We used next-generation
RNA sequencing (
RNA-Seq) technology on the whole transcriptome to identify genes whose expression is consistently affected by
obesity across multiple arteries. Specifically, we examined transcriptional profiles of the iliac artery as well as the feed artery, first, second, and third branch order arterioles in the soleus, gastrocnemius, and diaphragm muscles from obese Otsuka Long-Evans Tokushima Fatty (OLETF) and lean Long-Evans Tokushima Otsuka (LETO) rats. Within the gastrocnemius and soleus muscles, the number of genes differentially expressed with
obesity tended to increase with increasing branch order arteriole number (i.e., decreasing size of the artery). This trend was opposite in the diaphragm. We found a total of 15 genes that were consistently upregulated with
obesity (MIS18A, CTRB1, FAM151B, FOLR2, PXMP4, OAS1B, SREBF2, KLRA17, SLC25A44, SNX10, SLFN3, MEF2BNB, IRF7, RAD23A, LGALS3BP) and five genes that were consistently downregulated with
obesity (C2, GOLGA7, RIN3, PCP4,
CYP2E1). A small fraction (∼9%) of the genes affected by
obesity was modulated across all arteries examined.
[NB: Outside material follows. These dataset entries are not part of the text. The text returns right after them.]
-- ==== Sys2Proof/Laws/PerInstr.lean ====
section
/-! SUPPORT. Laws of an instruction as syntax, one lemma for each constructor. -/

namespace Sys2Proof.Laws.EncodedLength

/-- An instruction has as many bits as the table gives its row (R57 to R62, R69, R70). -/
def Statement (i : Instr) : Prop := ∀ hbits mbits, (Sys2Proof.encode hbits mbits i).length = i.width hbits mbits

theorem header (hb : BitVec 5) (mlb : BitVec 4) : Statement (.header hb mlb) := fun _ _ => rfl

theorem primeByte (b : Byte) : Statement (.primeByte b) := fun _ _ => byteBits_length b

theorem literal (b : Byte) : Statement (.literal b) := fun _ _ => rfl

theorem reference (pos encLen : Nat) : Statement (.reference pos encLen) := fun h m => by
  simp [Sys2Proof.encode, Instr.width]; omega

theorem sentinel : Statement .sentinel := fun _ _ => rfl

theorem pad (n : Nat) : Statement (.pad n) := fun _ _ => List.length_replicate

theorem encode : Statement .encode := fun _ _ => rfl

theorem decode : Statement .decode := fun _ _ => rfl

theorem bwWriteBit (b : Bool) : Statement (.bwWriteBit b) := fun _ _ => rfl

theorem bwWriteBits (n v : Nat) : Statement (.bwWriteBits n v) := fun _ _ => rfl

theorem bwWriteByte (b : Byte) : Statement (.bwWriteByte b) := fun _ _ => rfl

theorem bwPad : Statement .bwPad := fun _ _ => rfl

theorem bwFlush : Statement .bwFlush := fun _ _ => rfl

theorem brReadBit : Statement .brReadBit := fun _ _ => rfl

theorem brReadBits (n : Nat) : Statement (.brReadBits n) := fun _ _ => rfl

theorem brReadByte : Statement .brReadByte := fun _ _ => rfl

theorem histPush (seg : List Byte) : Statement (.histPush seg) := fun _ _ => rfl

theorem swrConstruct : Statement .swrConstruct := fun _ _ => rfl

theorem swrNext (m : Nat) : Statement (.swrNext m) := fun _ _ => rfl

theorem swrCurrent : Statement .swrCurrent := fun _ _ => rfl

theorem firstMatch (seq sub : List Byte) : Statement (.firstMatch seq sub) := fun _ _ => rfl

theorem bestMatch (seq sub : List Byte) (thr depth : Nat) : Statement (.bestMatch seq sub thr depth) := fun _ _ => rfl

theorem eSetup : Statement .eSetup := fun _ _ => rfl

theorem eWriteHeader : Statement .eWriteHeader := fun _ _ => rfl

theorem ePrimeHistory : Statement .ePrimeHistory := fun _ _ => rfl

theorem eEmitRecord : Statement .eEmitRecord := fun _ _ => rfl

theorem emitReference (p l : Nat) : Statement (.emitReference p l) := fun _ _ => rfl

theorem emitLiteral (b : Byte) : Statement (.emitLiteral b) := fun _ _ => rfl

theorem eWriteEnding : Statement .eWriteEnding := fun _ _ => rfl

theorem eFlush : Statement .eFlush := fun _ _ => rfl

theorem dReadHeader : Statement .dReadHeader := fun _ _ => rfl

theorem dInit : Statement .dInit := fun _ _ => rfl

theorem dReadRecord : Statement .dReadRecord := fun _ _ => rfl

theorem readLiteral : Statement .readLiteral := fun _ _ => rfl

theorem readReference : Statement .readReference := fun _ _ => rfl

theorem dWriteDecoded (seg : List Byte) : Statement (.dWriteDecoded seg) := fun _ _ => rfl

theorem dDone : Statement .dDone := fun _ _ => rfl

theorem raise (e : ErrorClass) : Statement (.raise e) := fun _ _ => rfl

end Sys2Proof.Laws.EncodedLength
end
In conclusion, the present study identifies a select number of genes (i.e., 20 genes) whose expression is consistently altered throughout the arterial network in response to
obesity and provides further insight into the heterogeneous vascular effects of
obesity. Although there is no known direct function of the majority of 20 genes related to vascular health, the
obesity-associated upregulation of SREBF2, LGALS3BP, IRF7, and FOLR2 across all arteries is suggestive of an unfavorable vascular phenotypic alteration with
obesity. These data may serve as an important resource for identifying novel therapeutic targets against
obesity-related vascular complications.